We therefore reimplemented their outputs in a freeprocessor and measured the performance of the system under both the old and new configurations. As shown in Figure 3, not only was the overhead miniscule, but the simulation actually ran faster with the freeprocessor. The performance difference arose from the difference in how PsiPhi and the freeprocessor organize their writes. In the freeprocessor, we calculate the appropriate file offsets on each rank and output to a shared file directly; the original PsiPhi approach was to gather the data on the root processor and then do all writing from there.
Figure 3.
Scalability of the PsiPhi simulation. ‘existing’ and ‘Freeprocessing’ produce the same outputs via different mechanisms, while ‘raw’ produces only restart files. Freeprocessing's overhead is negligible; new output methodologies can even increase performance.
3.2. Enzo
Enzo is a simulation code designed for rich, multi-physics hydrodynamic astrophysical calculations [TBN*13]. It is of special interest in the visualization community due to its use of adaptively-refined (i.e., AMR) grids. Enzo runs in parallel via MPI and CUDA on some of the world's Top 500 supercomputers, with OpenMP hybrid parallelism under investigation. For I/O, Enzo relies on the HDF5 library.
As Enzo is HDF5-based and HDF5 provides all the data semantics required, the selection of which fields are of interest is the only required work. For HDF5 outputs, the symbiont configuration file specifies the ‘Datasets’ (in the HDF5 sense) of interest as opposed to a filename; the symbiont assumes that all HDF5 files opened for write access are a simulation output.
When Enzo was first investigated, HDF5 support was not available in our symbiont. Generic HDF5 support in the symbiont required only a day of effort. Configuring it to work with Enzo takes seconds. Users must edit a text file to indicate which field[s] they wish to see. To work with Enzo's yt tool, we utilize the aforementioned freeprocessor that exposes data into Python and runs a script (§ 2.3.2); the script we utilized is a standard yt script, except that it pulls its data from the special ‘freeprocessing’ import, instead of a file. Figure 4 demonstrates this. The 100-line freeprocessor is applicable for any in situ application; the 20-line Python script is specific to yt.
Figure 4.
‘Density’ field generated in situ by the Python visualization tool ‘yt’ applied to an Enzo hydrodynamics simulation. A freeprocessor exposed the data into Python and a standard yt script created the visualization.
3.3. N-Body simulation coursework
We taught a course in High-Performance Computing during the preparation of this manuscript. Among the work given in the course was an MPI+OpenMP hybrid-parallel N-Body simulation. We provided our symbiont to the students along with a simple ParaView script, which would produce a visualization given one of their timestep outputs. A sample visualization is shown in Figure 5.
Figure 5.
Sample frame from an animation produced from a student's simulation using our tool. The ease of use allowed the student to quickly get the tool running, allowing fast and simple visual debugging.

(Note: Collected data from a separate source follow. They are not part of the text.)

-- ==== Sys2Proof/Laws/PixelAlu.lean ====
section
/-!
SUPPORT. The pixel arithmetic as arithmetic on numbers: the narrowing to 8 bits never wraps (spec/40_pixel_alu.md R117).
-/

namespace Sys2Proof.Machine

/-- A pixel result as a number. -/
theorem pixelWord_toNat (p : Pixel) :
    (pixelWord p).toNat = p.r.toNat * 65536 + p.g.toNat * 256 + p.b.toNat := by
  have h := p.pack.isLt
  rw [pixelWord, BitVec.toNat_setWidth, Nat.mod_eq_of_lt (by omega), Pixel.pack_toNat]

/-- `scale_ch` as a number. -/
theorem scaleCh_toNat (c f : Byte) : (scaleCh c f).toNat = c.toNat * f.toNat / 256 := by
  have hc := c.isLt
  have hf := f.isLt
  rw [scaleCh, BitVec.toNat_ofNat, Nat.shiftRight_eq_div_pow, Nat.mod_eq_of_lt]
  rw [Nat.div_lt_iff_lt_mul (by norm_num)]
  nlinarith

/-- `add_ch` as a number. -/
theorem addCh_toNat (x y : Byte) : (addCh x y).toNat = min 255 (x.toNat + y.toNat) := by
  rw [addCh, BitVec.toNat_ofNat, Nat.mod_eq_of_lt]; omega

/-- `mix_ch` as a number. -/
theorem mixCh_toNat (x y f : Byte) :
    (mixCh x y f).toNat = (x.toNat * (255 - f.toNat) + y.toNat * f.toNat) / 256 := by
  have hx := x.isLt
  have hy := y.isLt
  have hf := f.isLt
  rw [mixCh, BitVec.toNat_ofNat, Nat.shiftRight_eq_div_pow, Nat.mod_eq_of_lt]
  rw [Nat.div_lt_iff_lt_mul (by norm_num)]
  have h1 : x.toNat * (255 - f.toNat) ≤ 255 * (255 - f.toNat) := Nat.mul_le_mul_right _ (by omega)
  have h2 : y.toNat * f.toNat ≤ 255 * f.toNat := Nat.mul_le_mul_right _ (by omega)
  omega

end Sys2Proof.Machine
end

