/-- CLR is SET with black (R133). -/
theorem exec_clrPx (idx : BitVec 16) (s : State) : exec (.clrPx idx) s = exec (.setPx idx Pixel.black) s := rfl

/-! ### The bulk commands (R134 to R136) -/

theorem exec_setAll (p : Pixel) (s : State) :
    exec (.setAll p) s = .next { s with work := (s.forWork fun _ _ => p).work, resp := 0 } := rfl

/-- CLRALL is SETALL with black (R135). -/
theorem exec_clrAll (s : State) : exec .clrAll s = exec (.setAll Pixel.black) s := rfl

theorem exec_scaleAll (f : Byte) (s : State) :
    exec (.scaleAll f) s =
      .next { s with work := (s.forWork fun m i => scalePx (Memory.pixel m i) f).work, resp := 0 } := rfl

theorem wf_forWork {s : State} (h : s.Inv) (value : Memory → Nat → Pixel) :
    Memory.wf s.inst.n (s.forWork value).work :=
  Memory.wf_forPixels h.work _ _

/-- A bulk command whose value at an index is `g` of the pixel there leaves `g` of the old pixel. -/
theorem pixel_forWork {s : State} (h : s.Inv) (g : Pixel → Pixel) {i : Nat} (hi : i < s.inst.n) :
    Memory.pixel (s.forWork fun m i => g (Memory.pixel m i)).work i = g (Memory.pixel s.work i) :=
  (Memory.pixel_forPixels h.work (fun _ => g) le_rfl i).trans (if_pos hi)

/-- SETALL leaves its operand at each index (R135). -/
theorem pixel_forWork_const {s : State} (h : s.Inv) (p : Pixel) {i : Nat} (hi : i < s.inst.n) :
    Memory.pixel (s.forWork fun _ _ => p).work i = p :=
  pixel_forWork h (fun _ => p) hi

/-! ### Scaled pixels (R114, R118) -/

theorem isScaled_scalePx (p : Pixel) (f : Byte) : IsScaled (scalePx p f) p f :=
  ⟨scaleCh_toNat p.r f, scaleCh_toNat p.g f, scaleCh_toNat p.b f⟩

@[simp] theorem scalePx_zero (p : Pixel) : scalePx p 0 = Pixel.black := by
  simp only [scalePx, scaleCh_zero_factor, Pixel.black]

/-- SCALEALL 0 is CLRALL (R136). -/
theorem exec_scaleAll_zero (s : State) : exec (.scaleAll 0) s = exec .clrAll s := by
  simp only [exec_scaleAll, exec_clrAll, exec_setAll, scalePx_zero]

/-- Factor 255 takes one off each channel that is not 0, so as many turns as the largest channel leave black (R118). -/
theorem iterate_scalePx_255_eq_black {k : Nat} {p : Pixel} (hr : p.r.toNat ≤ k) (hg : p.g.toNat ≤ k)
    (hb : p.b.toNat ≤ k) : (fun p => scalePx p 255)^[k] p = Pixel.black := by
  induction k generalizing p with
  | zero =>
    have hzero : ∀ {c : Byte}, c.toNat ≤ 0 → c = 0 := fun hc => BitVec.eq_of_toNat_eq (Nat.le_zero.mp hc)
    calc p = ⟨p.r, p.g, p.b⟩ := rfl
      _ = Pixel.black := by rw [hzero hr, hzero hg, hzero hb, Pixel.black]
  | succ k ih =>
    have hstep : ∀ {c : Byte}, c.toNat ≤ k + 1 → (scaleCh c 255).toNat ≤ k := fun hc => by
      rw [scaleCh_255_toNat]; omega
    rw [Function.iterate_succ_apply]
    exact ih (hstep hr) (hstep hg) (hstep hb)

/-- `k` SCALEALL in a row complete and scale each pixel `k` times (R136). -/
theorem execAll_replicate_scaleAll (f : Byte) (k : Nat) {s : State} (h : s.Inv) :
    ∃ t, execAll (List.replicate k (.scaleAll f)) s = .next t ∧
      ∀ i, i < s.inst.n → Memory.pixel t.work i = (fun p => scalePx p f)^[k] (Memory.pixel s.work i) := by
  induction k generalizing s with
  | zero => exact ⟨s, rfl, fun _ _ => rfl⟩
  | succ k ih =>
    have hx := exec_scaleAll f s
    obtain ⟨t, ht, hpx⟩ := ih ((exec_frame hx).inv h)
    refine ⟨t, (execAll_cons_of_next hx _).trans ht, fun i hi => ?_⟩
    rw [hpx i hi, pixel_forWork h (fun p => scalePx p f) hi, Function.iterate_succ_apply]

/-! ### The published store (R137) -/

theorem exec_copyOut_eq (mask : Word) (f : Byte) (s : State) :
    exec (.copyOut mask f) s = .next { s with out := (s.publish mask f).out, resp := 0 } := rfl

theorem publishedPixel_of_set {mask : Word} {i : Nat} (h : mask.getLsbD i = true) (work : Memory) (f : Byte) :
    publishedPixel work mask f i = scalePx (Memory.pixel work i) f := if_pos h

theorem publishedPixel_of_clear {mask : Word} {i : Nat} (h : mask.getLsbD i = false) (work : Memory) (f : Byte) :
    publishedPixel work mask f i = Pixel.black := if_neg (by simp [maskBit, h])

/-- A published pixel reads the mask at its own index alone. -/
theorem publishedPixel_congr {mask mask' : Word} {i : Nat} (h : mask'.getLsbD i = mask.getLsbD i) (work : Memory)
    (f : Byte) : publishedPixel work mask' f i = publishedPixel work mask f i := by
  rw [publishedPixel, publishedPixel, maskBit, maskBit, h]

/-- Brightness 0 publishes black, whatever the mask. -/
theorem publishedPixel_zero (work : Memory) (mask : Word) (i : Nat) : publishedPixel work mask 0 i = Pixel.black := by
  rw [publishedPixel, scalePx_zero, ite_self]

/-- The published store is the same from any earlier `OUT` and from any mask with the same low `N` bits. -/
theorem publish_out_congr {s : State} (h : s.Inv) {mask mask' : Word} (f : Byte) {out' : Memory}
    (hout : Memory.wf s.inst.n out') (hm : ∀ i, i < s.inst.n → mask'.getLsbD i = mask.getLsbD i) :
    (State.publish { s with out := out' } mask' f).out = (s.publish mask f).out := by
  have h' : State.Inv { s with out := out' } := { h with out := hout }
  refine Memory.ext_pixel (Memory.wf_forPixels hout _ _) (Memory.wf_forPixels h.out _ _) fun i hi => ?_
  rw [pixel_publish h mask f hi, pixel_publish h' mask' f hi]
  exact publishedPixel_congr (hm i hi) s.work f

/-- No channel of a published pixel is 255: it is scaled or 0 (R118). -/
theorem publishedPixel_channels_le (work : Memory) (mask : Word) (f : Byte) (i : Nat) :
    (publishedPixel work mask f i).r.toNat ≤ 254 ∧ (publishedPixel work mask f i).g.toNat ≤ 254 ∧
      (publishedPixel work mask f i).b.toNat ≤ 254 := by
  rw [publishedPixel]
  split
  · exact ⟨scaleCh_toNat_le _ _, scaleCh_toNat_le _ _, scaleCh_toNat_le _ _⟩
  · decide

/-! ### Bytes by pixels (R52) -/

/-- What holds of every channel of the pixels below `n` holds of every byte below `3n`. -/
theorem forall_byteAt_of_forall_pixel {n : Nat} {m : Memory} {P : Byte → Prop}
    (h : ∀ i, i < n → P (Memory.pixel m i).r ∧ P (Memory.pixel m i).g ∧ P (Memory.pixel m i).b) {a : Nat}
    (ha : a < 3 * n) : P (Memory.byteAt m a) := by
  obtain ⟨hr, hg, hb⟩ := h (a / 3) (by omega)
  rw [Memory.byteAt_eq_channel]
  split
  · exact hg
  · split
    · exact hr
    · exact hb

end Sys2Proof.Machine
end

section
/-!
The statements about the pixel stores (spec/41_pixel_buffer.md).
-/

namespace Sys2Proof.Machine

/-- Settles O19: the effective index is real, so SET is one pixel write: its three bytes, and no byte outside them. -/
theorem setWritesOnePixel : Obligations.SetWritesOnePixel := by
  intro idx p s hs
  obtain ⟨hg, hr, hb⟩ := Memory.byteAt_setPixel_bytes hs.work (effectiveIndex_lt hs.legal idx) p
  exact ⟨_, exec_setPx idx p s, Memory.wf_setPixel hs.work _ p, hg, hr, hb,
    fun _ ha => Memory.byteAt_setPixel_of_outside s.work _ p ha⟩

/-- Settles O21: GET reads the pixel SET wrote where the effective indices agree, and another pixel where they do not. -/
theorem getAfterSet : Obligations.GetAfterSet := by
  intro idx idx' p s hs
  refine ⟨_, _, (execAll_cons_of_next (exec_setPx idx p s) _).trans (execAll_cons_of_next (exec_getPx idx' _) _), rfl,
    fun he => ?_, fun hne => ?_⟩
  · exact isPixelWord_of_eq
      ((congrArg (Memory.pixel _) he).trans (Memory.pixel_setPixel_self hs.work (effectiveIndex_lt hs.legal idx) p))
  · exact isPixelWord_of_eq (Memory.pixel_setPixel_of_ne s.work p hne)

/-- Settles O23: CLR is SET with black, whose three bytes are the three that SET writes. -/
theorem clrBlacksOnePixel : Obligations.ClrBlacksOnePixel := by
  intro idx s hs
  obtain ⟨m, hx, hwf, hg, hr, hb, hout⟩ := setWritesOnePixel idx Pixel.black s hs
  refine ⟨⟨m, (exec_clrPx idx s).trans hx, hwf, fun a hlo hhi => ?_, hout⟩, exec_clrPx idx s⟩
  obtain rfl | rfl | rfl : a = 3 * (idx.toNat % s.inst.n) ∨ a = 3 * (idx.toNat % s.inst.n) + 1 ∨
      a = 3 * (idx.toNat % s.inst.n) + 2 := by omega
  · exact hg
  · exact hr
  · exact hb

/-- Settles O25: the loop's value is the operand at every index; with black it is CLRALL's loop. -/
theorem setAllFillsTheWorkingStore : Obligations.SetAllFillsTheWorkingStore := fun p s hs =>
  ⟨⟨_, exec_setAll p s, wf_forWork hs _, fun _ hi => pixel_forWork_const hs p hi⟩, (exec_clrAll s).symm⟩

/-- Settles O24: CLRALL is SETALL with black. -/
theorem clrAllBlacksTheWorkingStore : Obligations.ClrAllBlacksTheWorkingStore := by
  intro s hs
  obtain ⟨hfill, hclr⟩ := setAllFillsTheWorkingStore Pixel.black s hs
  rwa [hclr] at hfill

/-- Settles O26: no turn of the loop reads a pixel that an earlier turn wrote. -/
theorem scaleAllScalesEveryPixel : Obligations.ScaleAllScalesEveryPixel := by
  refine fun f s hs => ⟨⟨_, exec_scaleAll f s, wf_forWork hs _, fun i hi => ?_⟩, exec_scaleAll_zero s⟩
  rw [pixel_forWork hs (fun p => scalePx p f) hi]
  exact isScaled_scalePx _ f

/-- Settles O27: each SCALEALL 255 takes one off every channel above 0, and no channel is above 255. -/
theorem repeatedScaleAllFadesToBlack : Obligations.RepeatedScaleAllFadesToBlack := by
  intro s hs
  obtain ⟨t, ht, hpx⟩ := execAll_replicate_scaleAll 255 255 hs
  have hbyte : ∀ c : Byte, c.toNat ≤ 255 := fun c => Nat.le_of_lt_succ c.isLt
  exact ⟨t, ht, fun i hi => (hpx i hi).trans (iterate_scalePx_255_eq_black (hbyte _) (hbyte _) (hbyte _))⟩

The flexibility of the system was a boon in this environment. Visualizing the data in-memory would be difficult. The data were distributed, and the writes were in ASCII; parsing the data from the given stream was daunting for undergraduates. Therefore they elected to delay launching ParaView until after a timestep completed. The system must write and then read particle information from disk, but visualization was still concurrent with simulation and faster than serializing the two tasks. Most importantly, the simplicity allowed application of the technique in tens of minutes.
4. Alternative use cases
The ability to hook into any data movement operation of a process enables Freeprocessing to create novel applications of in situ ideas. In this section, we highlight a couple uses which makes Freeprocessing unique among in situ tools.
4.1. Transfer-based visualization
A heretofore lost opportunity has been in applying visualization methods to data during transport from site to site. This use case shares the primary motivation behind prior in situ visualization work: that we should do operations on data while they are already in memory, instead of writing the data to disk and then reading them back. While most if not all HPC experts agree that—at the largest scale—moving data will no longer be viable for large data, a large userbase still exists for which simulation on a powerful remote supercomputer and analysis on local resources is the norm.
To downplay this drawback, we propose preprocessing during this transit time. As an example of Freeprocessing for this novel case, we use it to instrument the transfer of a dataset using the popular secure copy (scp) tool. The system works by intercepting data as it goes out to or comes in from a socket. The source of the secure shell program itself needs no modification; the system could work with any network service, such as an FTP client or a web browser.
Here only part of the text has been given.